Feigning Capgras Syndrome and Developmental Prosopagnosia: A Rare Case of Pediatric Factitious Disorder

Abstract

Background: Factitious Disorder is a condition included among psychiatric disorders, where symptoms are intentionally produced to seek medical attention. Its epidemiology, treatment, and outcome are largely unknown. Objective: To increase knowledge of the condition, we discuss a pediatric case where the patient feigned neuropsychiatric symptoms. Methods: A 15-year-old female adolescent presented with neuropsychiatric symptoms suggestive of rare conditions such as Delusional Misidentification Syndrome (i.e., Capgras and Fregoli syndromes) and Developmental Prosopagnosia as well as epileptic seizures. Results: When Delusional Misidentification Syndrome was suspected, she was treated with Risperidone.

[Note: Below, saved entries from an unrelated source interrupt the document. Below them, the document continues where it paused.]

-- ==== Sys2Proof/Laws/State.lean ====
section
/-! SUPPORT. What each named update of the state leaves alone: one lemma for each update and each field it does not write, so that no later
proof unfolds a record update. -/
namespace Sys2Proof.Machine

/-! ### `wr` -/

@[simp] theorem State.wr_live (s : State) (o : Nat) (v : Word) : (s.wr o v).live = s.live := rfl
@[simp] theorem State.wr_pendSh (s : State) (o : Nat) (v : Word) : (s.wr o v).pendSh = s.pendSh := rfl
@[simp] theorem State.wr_shStamp (s : State) (o : Nat) (v : Word) : (s.wr o v).shStamp = s.shStamp := rfl
@[simp] theorem State.wr_bankP (s : State) (o : Nat) (v : Word) : (s.wr o v).bankP = s.bankP := rfl
@[simp] theorem State.wr_bankI (s : State) (o : Nat) (v : Word) : (s.wr o v).bankI = s.bankI := rfl
@[simp] theorem State.wr_rdP (s : State) (o : Nat) (v : Word) : (s.wr o v).rdP = s.rdP := rfl
@[simp] theorem State.wr_rdI (s : State) (o : Nat) (v : Word) : (s.wr o v).rdI = s.rdI := rfl
@[simp] theorem State.wr_fenceP (s : State) (o : Nat) (v : Word) : (s.wr o v).fenceP = s.fenceP := rfl
@[simp] theorem State.wr_fenceI (s : State) (o : Nat) (v : Word) : (s.wr o v).fenceI = s.fenceI := rfl
@[simp] theorem State.wr_heldP (s : State) (o : Nat) (v : Word) : (s.wr o v).heldP = s.heldP := rfl
@[simp] theorem State.wr_heldI (s : State) (o : Nat) (v : Word) : (s.wr o v).heldI = s.heldI := rfl
@[simp] theorem State.wr_chans (s : State) (o : Nat) (v : Word) : (s.wr o v).chans = s.chans := rfl
@[simp] theorem State.wr_spn (s : State) (o : Nat) (v : Word) : (s.wr o v).spn = s.spn := rfl
@[simp] theorem State.wr_monitors (s : State) (o : Nat) (v : Word) : (s.wr o v).monitors = s.monitors := rfl
@[simp] theorem State.wr_tiuP (s : State) (o : Nat) (v : Word) : (s.wr o v).tiuP = s.tiuP := rfl
@[simp] theorem State.wr_tiuL (s : State) (o : Nat) (v : Word) : (s.wr o v).tiuL = s.tiuL := rfl
@[simp] theorem State.wr_syns (s : State) (o : Nat) (v : Word) : (s.wr o v).syns = s.syns := rfl
@[simp] theorem State.wr_outs (s : State) (o : Nat) (v : Word) : (s.wr o v).outs = s.outs := rfl
@[simp] theorem State.wr_lanes (s : State) (o : Nat) (v : Word) : (s.wr o v).lanes = s.lanes := rfl
@[simp] theorem State.wr_pps (s : State) (o : Nat) (v : Word) : (s.wr o v).pps = s.pps := rfl
@[simp] theorem State.wr_tod (s : State) (o : Nat) (v : Word) : (s.wr o v).tod = s.tod := rfl
@[simp] theorem State.wr_ens (s : State) (o : Nat) (v : Word) : (s.wr o v).ens = s.ens := rfl
@[simp] theorem State.wr_srcRes (s : State) (o : Nat) (v : Word) : (s.wr o v).srcRes = s.srcRes := rfl
@[simp] theorem State.wr_tnd (s : State) (o : Nat) (v : Word) : (s.wr o v).tnd = s.tnd := rfl
@[simp] theorem State.wr_gns (s : State) (o : Nat) (v : Word) : (s.wr o v).gns = s.gns := rfl
@[simp] theorem State.wr_mac (s : State) (o : Nat) (v : Word) : (s.wr o v).mac = s.mac := rfl
@[simp] theorem State.wr_pkt (s : State) (o : Nat) (v : Word) : (s.wr o v).pkt = s.pkt := rfl
@[simp] theorem State.wr_cst (s : State) (o : Nat) (v : Word) : (s.wr o v).cst = s.cst := rfl
@[simp] theorem State.wr_img (s : State) (o : Nat) (v : Word) : (s.wr o v).img = s.img := rfl
@[simp] theorem State.wr_pwr (s : State) (o : Nat) (v : Word) : (s.wr o v).pwr = s.pwr := rfl
@[simp] theorem State.wr_dma (s : State) (o : Nat) (v : Word) : (s.wr o v).dma = s.dma := rfl
@[simp] theorem State.wr_prf (s : State) (o : Nat) (v : Word) : (s.wr o v).prf = s.prf := rfl
@[simp] theorem State.wr_pcie (s : State) (o : Nat) (v : Word) : (s.wr o v).pcie = s.pcie := rfl
@[simp] theorem State.wr_flt (s : State) (o : Nat) (v : Word) : (s.wr o v).flt = s.flt := rfl
@[simp] theorem State.wr_trace (s : State) (o : Nat) (v : Word) : (s.wr o v).trace = s.trace := rfl
@[simp] theorem State.wr_keys (s : State) (o : Nat) (v : Word) : (s.wr o v).keys = s.keys := rfl
@[simp] theorem State.wr_faults (s : State) (o : Nat) (v : Word) : (s.wr o v).faults = s.faults := rfl
@[simp] theorem State.wr_vecMask (s : State) (o : Nat) (v : Word) : (s.wr o v).vecMask = s.vecMask := rfl
@[simp] theorem State.wr_pba (s : State) (o : Nat) (v : Word) : (s.wr o v).pba = s.pba := rfl
@[simp] theorem State.wr_tally (s : State) (o : Nat) (v : Word) : (s.wr o v).tally = s.tally := rfl
@[simp] theorem State.wr_mem (s : State) (o : Nat) (v : Word) : (s.wr o v).mem = s.mem := rfl
@[simp] theorem State.wr_out (s : State) (o : Nat) (v : Word) : (s.wr o v).out = s.out := rfl
@[simp] theorem State.wr_free (s : State) (o : Nat) (v : Word) : (s.wr o v).free = s.free := rfl
@[simp] theorem State.wr_pending (s : State) (o : Nat) (v : Word) : (s.wr o v).pending = s.pending := rfl

/-! ### `setF` -/

@[simp] theorem State.setF_live (s : State) (o hi lo v : Nat) : (s.setF o hi lo v).live = s.live := rfl
@[simp] theorem State.setF_pendSh (s : State) (o hi lo v : Nat) : (s.setF o hi lo v).pendSh = s.pendSh := rfl
@[simp] theorem State.setF_shStamp (s : State) (o hi lo v : Nat) : (s.setF o hi lo v).shStamp = s.shStamp := rfl
@[simp] theorem State.setF_bankP (s : State) (o hi lo v : Nat) : (s.setF o hi lo v).bankP = s.bankP := rfl
@[simp] theorem State.setF_bankI (s : State) (o hi lo v : Nat) : (s.setF o hi lo v).bankI = s.bankI := rfl
@[simp] theorem State.setF_rdP (s : State) (o hi lo v : Nat) : (s.setF o hi lo v).rdP = s.rdP := rfl
@[simp] theorem State.setF_rdI (s : State) (o hi lo v : Nat) : (s.setF o hi lo v).rdI = s.rdI := rfl
@[simp] theorem State.setF_fenceP (s : State) (o hi lo v : Nat) : (s.setF o hi lo v).fenceP = s.fenceP := rfl
@[simp] theorem State.setF_fenceI (s : State) (o hi lo v : Nat) : (s.setF o hi lo v).fenceI = s.fenceI := rfl
@[simp] theorem State.setF_heldP (s : State) (o hi lo v : Nat) : (s.setF o hi lo v).heldP = s.heldP := rfl
@[simp] theorem State.setF_heldI (s : State) (o hi lo v : Nat) : (s.setF o hi lo v).heldI = s.heldI := rfl
@[simp] theorem State.setF_chans (s : State) (o hi lo v : Nat) : (s.setF o hi lo v).chans = s.chans := rfl
@[simp] theorem State.setF_spn (s : State) (o hi lo v : Nat) : (s.setF o hi lo v).spn = s.spn := rfl
@[simp] theorem State.setF_monitors (s : State) (o hi lo v : Nat) : (s.setF o hi lo v).monitors = s.monitors := rfl
@[simp] theorem State.setF_tiuP (s : State) (o hi lo v : Nat) : (s.setF o hi lo v).tiuP = s.tiuP := rfl
@[simp] theorem State.setF_tiuL (s : State) (o hi lo v : Nat) : (s.setF o hi lo v).tiuL = s.tiuL := rfl
@[simp] theorem State.setF_syns (s : State) (o hi lo v : Nat) : (s.setF o hi lo v).syns = s.syns := rfl
@[simp] theorem State.setF_outs (s : State) (o hi lo v : Nat) : (s.setF o hi lo v).outs = s.outs := rfl
@[simp] theorem State.setF_lanes (s : State) (o hi lo v : Nat) : (s.setF o hi lo v).lanes = s.lanes := rfl
@[simp] theorem State.setF_pps (s : State) (o hi lo v : Nat) : (s.setF o hi lo v).pps = s.pps := rfl
@[simp] theorem State.setF_tod (s : State) (o hi lo v : Nat) : (s.setF o hi lo v).tod = s.tod := rfl
@[simp] theorem State.setF_ens (s : State) (o hi lo v : Nat) : (s.setF o hi lo v).ens = s.ens := rfl
@[simp] theorem State.setF_srcRes (s : State) (o hi lo v : Nat) : (s.setF o hi lo v).srcRes = s.srcRes := rfl
@[simp] theorem State.setF_tnd (s : State) (o hi lo v : Nat) : (s.setF o hi lo v).tnd = s.tnd := rfl
@[simp] theorem State.setF_gns (s : State) (o hi lo v : Nat) : (s.setF o hi lo v).gns = s.gns := rfl
@[simp] theorem State.setF_mac (s : State) (o hi lo v : Nat) : (s.setF o hi lo v).mac = s.mac := rfl
@[simp] theorem State.setF_pkt (s : State) (o hi lo v : Nat) : (s.setF o hi lo v).pkt = s.pkt := rfl
@[simp] theorem State.setF_cst (s : State) (o hi lo v : Nat) : (s.setF o hi lo v).cst = s.cst := rfl
@[simp] theorem State.setF_img (s : State) (o hi lo v : Nat) : (s.setF o hi lo v).img = s.img := rfl
@[simp] theorem State.setF_pwr (s : State) (o hi lo v : Nat) : (s.setF o hi lo v).pwr = s.pwr := rfl
@[simp] theorem State.setF_dma (s : State) (o hi lo v : Nat) : (s.setF o hi lo v).dma = s.dma := rfl
@[simp] theorem State.setF_prf (s : State) (o hi lo v : Nat) : (s.setF o hi lo v).prf = s.prf := rfl
@[simp] theorem State.setF_pcie (s : State) (o hi lo v : Nat) : (s.setF o hi lo v).pcie = s.pcie := rfl
@[simp] theorem State.setF_flt (s : State) (o hi lo v : Nat) : (s.setF o hi lo v).flt = s.flt := rfl
@[simp] theorem State.setF_trace (s : State) (o hi lo v : Nat) : (s.setF o hi lo v).trace = s.trace := rfl
@[simp] theorem State.setF_keys (s : State) (o hi lo v : Nat) : (s.setF o hi lo v).keys = s.keys := rfl
@[simp] theorem State.setF_faults (s : State) (o hi lo v : Nat) : (s.setF o hi lo v).faults = s.faults := rfl
@[simp] theorem State.setF_vecMask (s : State) (o hi lo v : Nat) : (s.setF o hi lo v).vecMask = s.vecMask := rfl
@[simp] theorem State.setF_pba (s : State) (o hi lo v : Nat) : (s.setF o hi lo v).pba = s.pba := rfl
@[simp] theorem State.setF_tally (s : State) (o hi lo v : Nat) : (s.setF o hi lo v).tally = s.tally := rfl
@[simp] theorem State.setF_mem (s : State) (o hi lo v : Nat) : (s.setF o hi lo v).mem = s.mem := rfl
@[simp] theorem State.setF_out (s : State) (o hi lo v : Nat) : (s.setF o hi lo v).out = s.out := rfl
@[simp] theorem State.setF_free (s : State) (o hi lo v : Nat) : (s.setF o hi lo v).free = s.free := rfl
@[simp] theorem State.setF_pending (s : State) (o hi lo v : Nat) : (s.setF o hi lo v).pending = s.pending := rfl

Due to suboptimal response, Alprazolam and Sertraline were added and then Risperidone was cross-titrated to Haloperidol. The condition severity led to her admission to an inpatient Child and Adolescent Neuropsychiatry Unit. MRI scan and electroencephalographic recording were normal. The self- and parent-reported psychological assessment indicated several psychiatric symptoms. Instead, the clinician-administered Minnesota Multiphasic Personality Inventory-Adolescent and Structured Inventory of Malingered Symptomatology suggested a fake-bad profile and neuropsychiatric symptom simulation. Along with evidence of incongruent symptoms between the patient’s interviews, such investigations led to the diagnosis of Factitious Disorder. Psychopharmacological treatment was discontinued, and psychological support was offered to the patient and her parents. Conclusion: Increasing knowledge about Factitious Disorder is needed.